DATA below:

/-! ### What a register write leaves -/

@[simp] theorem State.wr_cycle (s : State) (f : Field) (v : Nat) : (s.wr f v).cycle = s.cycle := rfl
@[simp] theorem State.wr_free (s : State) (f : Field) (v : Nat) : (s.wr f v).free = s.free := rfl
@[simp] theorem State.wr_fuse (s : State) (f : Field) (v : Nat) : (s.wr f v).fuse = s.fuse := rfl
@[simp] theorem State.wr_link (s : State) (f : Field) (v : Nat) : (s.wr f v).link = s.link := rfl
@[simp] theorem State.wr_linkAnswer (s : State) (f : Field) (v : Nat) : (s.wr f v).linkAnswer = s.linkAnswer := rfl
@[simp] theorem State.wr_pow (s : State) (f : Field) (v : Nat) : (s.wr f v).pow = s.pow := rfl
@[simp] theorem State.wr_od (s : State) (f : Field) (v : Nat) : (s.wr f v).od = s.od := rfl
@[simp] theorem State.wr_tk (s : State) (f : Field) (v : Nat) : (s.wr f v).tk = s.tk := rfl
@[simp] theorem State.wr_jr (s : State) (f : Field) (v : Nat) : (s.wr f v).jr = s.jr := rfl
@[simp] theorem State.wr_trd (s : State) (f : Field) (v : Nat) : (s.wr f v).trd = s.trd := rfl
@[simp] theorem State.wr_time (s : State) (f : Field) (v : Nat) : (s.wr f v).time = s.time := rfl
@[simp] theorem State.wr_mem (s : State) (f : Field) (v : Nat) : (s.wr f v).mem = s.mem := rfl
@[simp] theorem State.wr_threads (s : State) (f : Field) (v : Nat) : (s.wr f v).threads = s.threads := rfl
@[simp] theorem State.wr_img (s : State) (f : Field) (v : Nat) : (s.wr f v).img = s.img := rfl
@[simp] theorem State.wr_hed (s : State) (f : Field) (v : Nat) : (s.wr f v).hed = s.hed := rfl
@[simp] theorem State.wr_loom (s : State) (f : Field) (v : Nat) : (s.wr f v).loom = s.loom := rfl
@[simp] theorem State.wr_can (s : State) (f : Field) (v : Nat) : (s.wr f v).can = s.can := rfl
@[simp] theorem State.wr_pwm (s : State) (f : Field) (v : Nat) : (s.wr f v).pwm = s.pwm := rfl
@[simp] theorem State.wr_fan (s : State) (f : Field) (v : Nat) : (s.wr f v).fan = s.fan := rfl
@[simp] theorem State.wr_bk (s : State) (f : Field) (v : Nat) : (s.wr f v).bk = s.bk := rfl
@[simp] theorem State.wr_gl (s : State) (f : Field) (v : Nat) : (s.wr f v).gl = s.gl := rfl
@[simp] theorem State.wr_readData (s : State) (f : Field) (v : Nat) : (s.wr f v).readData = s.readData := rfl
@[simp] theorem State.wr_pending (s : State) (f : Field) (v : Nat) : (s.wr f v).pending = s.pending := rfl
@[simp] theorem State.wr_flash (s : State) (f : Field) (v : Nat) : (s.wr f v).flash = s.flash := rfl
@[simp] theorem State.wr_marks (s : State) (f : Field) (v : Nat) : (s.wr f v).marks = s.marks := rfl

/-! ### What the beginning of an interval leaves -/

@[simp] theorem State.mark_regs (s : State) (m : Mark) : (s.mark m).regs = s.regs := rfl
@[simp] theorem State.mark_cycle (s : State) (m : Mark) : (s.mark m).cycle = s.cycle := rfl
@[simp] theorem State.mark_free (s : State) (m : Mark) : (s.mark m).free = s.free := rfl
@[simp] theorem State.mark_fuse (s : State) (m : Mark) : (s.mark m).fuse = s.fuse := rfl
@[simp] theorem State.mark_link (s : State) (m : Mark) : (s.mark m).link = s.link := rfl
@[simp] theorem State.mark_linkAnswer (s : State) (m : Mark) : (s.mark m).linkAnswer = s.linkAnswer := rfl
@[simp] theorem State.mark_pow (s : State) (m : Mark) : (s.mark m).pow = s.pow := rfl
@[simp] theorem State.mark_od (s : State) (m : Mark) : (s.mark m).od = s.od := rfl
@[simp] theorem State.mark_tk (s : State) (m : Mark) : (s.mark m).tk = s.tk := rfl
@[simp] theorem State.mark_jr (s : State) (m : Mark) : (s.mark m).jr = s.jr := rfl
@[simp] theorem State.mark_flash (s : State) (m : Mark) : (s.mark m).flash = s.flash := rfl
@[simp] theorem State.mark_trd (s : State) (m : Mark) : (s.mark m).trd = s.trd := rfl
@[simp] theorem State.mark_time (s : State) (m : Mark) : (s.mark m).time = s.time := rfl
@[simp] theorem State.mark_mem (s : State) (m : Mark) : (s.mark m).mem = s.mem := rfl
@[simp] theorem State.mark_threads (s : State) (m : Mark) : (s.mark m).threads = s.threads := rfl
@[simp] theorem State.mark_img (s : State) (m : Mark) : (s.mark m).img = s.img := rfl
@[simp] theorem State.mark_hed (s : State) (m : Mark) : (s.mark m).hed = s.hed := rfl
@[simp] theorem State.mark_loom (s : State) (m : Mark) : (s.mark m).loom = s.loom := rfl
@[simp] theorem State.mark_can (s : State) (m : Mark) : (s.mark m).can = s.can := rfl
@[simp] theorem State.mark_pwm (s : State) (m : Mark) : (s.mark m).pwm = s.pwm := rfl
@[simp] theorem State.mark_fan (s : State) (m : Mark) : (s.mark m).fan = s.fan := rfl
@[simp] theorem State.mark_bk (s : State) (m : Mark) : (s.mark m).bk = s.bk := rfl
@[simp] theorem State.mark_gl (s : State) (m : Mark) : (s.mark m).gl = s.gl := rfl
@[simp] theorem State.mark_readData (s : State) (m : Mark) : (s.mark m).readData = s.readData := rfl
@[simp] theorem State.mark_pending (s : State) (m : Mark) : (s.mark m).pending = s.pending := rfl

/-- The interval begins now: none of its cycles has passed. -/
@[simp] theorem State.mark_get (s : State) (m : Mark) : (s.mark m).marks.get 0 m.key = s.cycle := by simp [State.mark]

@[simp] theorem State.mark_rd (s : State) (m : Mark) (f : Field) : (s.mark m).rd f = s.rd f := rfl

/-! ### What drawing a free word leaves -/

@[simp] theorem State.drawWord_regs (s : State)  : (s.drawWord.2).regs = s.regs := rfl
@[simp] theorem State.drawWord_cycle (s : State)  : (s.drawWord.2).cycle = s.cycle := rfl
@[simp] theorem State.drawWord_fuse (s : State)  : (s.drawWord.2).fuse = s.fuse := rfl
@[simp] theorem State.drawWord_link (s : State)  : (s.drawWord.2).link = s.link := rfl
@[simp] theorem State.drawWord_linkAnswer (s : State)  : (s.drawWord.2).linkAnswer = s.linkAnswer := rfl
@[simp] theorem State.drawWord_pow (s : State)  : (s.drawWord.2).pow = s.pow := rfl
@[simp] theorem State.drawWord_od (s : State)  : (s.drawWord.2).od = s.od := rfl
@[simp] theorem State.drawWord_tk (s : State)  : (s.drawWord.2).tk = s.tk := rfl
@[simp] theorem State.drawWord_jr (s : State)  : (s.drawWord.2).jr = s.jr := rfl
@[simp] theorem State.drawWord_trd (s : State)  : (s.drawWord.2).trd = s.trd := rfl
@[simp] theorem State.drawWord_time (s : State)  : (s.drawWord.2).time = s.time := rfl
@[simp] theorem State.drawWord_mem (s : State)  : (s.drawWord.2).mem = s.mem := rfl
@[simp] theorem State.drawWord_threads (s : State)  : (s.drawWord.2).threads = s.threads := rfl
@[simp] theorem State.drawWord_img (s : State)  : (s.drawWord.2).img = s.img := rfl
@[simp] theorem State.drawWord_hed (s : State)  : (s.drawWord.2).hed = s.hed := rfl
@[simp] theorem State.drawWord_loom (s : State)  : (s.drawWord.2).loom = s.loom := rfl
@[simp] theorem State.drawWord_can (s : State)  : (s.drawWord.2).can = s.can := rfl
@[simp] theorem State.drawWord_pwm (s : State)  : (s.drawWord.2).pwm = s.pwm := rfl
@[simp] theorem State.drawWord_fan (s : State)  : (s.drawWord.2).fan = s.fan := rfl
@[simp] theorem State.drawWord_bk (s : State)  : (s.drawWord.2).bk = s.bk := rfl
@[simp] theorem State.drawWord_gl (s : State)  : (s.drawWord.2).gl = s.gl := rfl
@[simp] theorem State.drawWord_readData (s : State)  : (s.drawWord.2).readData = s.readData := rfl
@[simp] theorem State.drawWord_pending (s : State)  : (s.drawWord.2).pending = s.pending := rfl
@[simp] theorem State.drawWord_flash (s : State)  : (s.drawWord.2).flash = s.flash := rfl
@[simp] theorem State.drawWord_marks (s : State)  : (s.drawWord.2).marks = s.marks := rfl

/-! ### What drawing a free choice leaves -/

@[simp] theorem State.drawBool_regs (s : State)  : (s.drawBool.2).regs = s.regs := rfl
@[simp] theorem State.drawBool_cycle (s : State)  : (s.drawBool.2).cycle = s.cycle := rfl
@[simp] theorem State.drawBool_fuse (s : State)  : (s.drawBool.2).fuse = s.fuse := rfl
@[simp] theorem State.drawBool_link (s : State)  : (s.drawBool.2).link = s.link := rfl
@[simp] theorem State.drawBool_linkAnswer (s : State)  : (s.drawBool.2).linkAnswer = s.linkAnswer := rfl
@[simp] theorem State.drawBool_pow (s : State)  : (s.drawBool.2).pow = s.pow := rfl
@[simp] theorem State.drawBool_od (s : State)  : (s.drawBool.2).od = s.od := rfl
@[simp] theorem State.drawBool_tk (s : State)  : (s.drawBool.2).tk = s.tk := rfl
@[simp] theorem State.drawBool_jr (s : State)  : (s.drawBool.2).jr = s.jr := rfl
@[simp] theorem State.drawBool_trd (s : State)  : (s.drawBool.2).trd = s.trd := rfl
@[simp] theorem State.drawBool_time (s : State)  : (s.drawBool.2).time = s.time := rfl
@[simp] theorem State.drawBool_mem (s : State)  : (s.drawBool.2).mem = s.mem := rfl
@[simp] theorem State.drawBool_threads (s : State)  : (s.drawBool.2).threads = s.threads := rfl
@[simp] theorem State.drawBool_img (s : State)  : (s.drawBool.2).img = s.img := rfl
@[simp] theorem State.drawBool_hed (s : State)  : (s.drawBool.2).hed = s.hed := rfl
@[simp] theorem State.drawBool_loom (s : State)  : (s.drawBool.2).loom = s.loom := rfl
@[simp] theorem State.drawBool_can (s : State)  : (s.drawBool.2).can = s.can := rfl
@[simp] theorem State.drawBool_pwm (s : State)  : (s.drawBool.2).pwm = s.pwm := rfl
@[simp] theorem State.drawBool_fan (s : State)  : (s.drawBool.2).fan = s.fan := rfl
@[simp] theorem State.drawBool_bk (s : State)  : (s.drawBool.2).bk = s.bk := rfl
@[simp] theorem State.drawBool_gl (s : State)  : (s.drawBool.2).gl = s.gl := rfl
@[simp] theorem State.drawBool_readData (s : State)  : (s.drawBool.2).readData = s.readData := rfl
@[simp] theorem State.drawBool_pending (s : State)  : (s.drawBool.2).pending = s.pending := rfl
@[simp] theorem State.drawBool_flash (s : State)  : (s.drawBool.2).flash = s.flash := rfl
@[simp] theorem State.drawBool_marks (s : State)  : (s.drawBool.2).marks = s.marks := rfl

End of DATA.

### TRY IT
Copy, exactly and only, the lines above that begin with the one containing "by simp [State.mark]" and finish with the one containing "(s.drawWord.2).cycle = s.cycle := rfl".

### EXERCISE RESULT
@[simp] theorem State.mark_get (s : State) (m : Mark) : (s.mark m).marks.get 0 m.key = s.cycle := by simp [State.mark]

@[simp] theorem State.mark_rd (s : State) (m : Mark) (f : Field) : (s.mark m).rd f = s.rd f := rfl

/-! ### What drawing a free word leaves -/

@[simp] theorem State.drawWord_regs (s : State)  : (s.drawWord.2).regs = s.regs := rfl
@[simp] theorem State.drawWord_cycle (s : State)  : (s.drawWord.2).cycle = s.cycle := rfl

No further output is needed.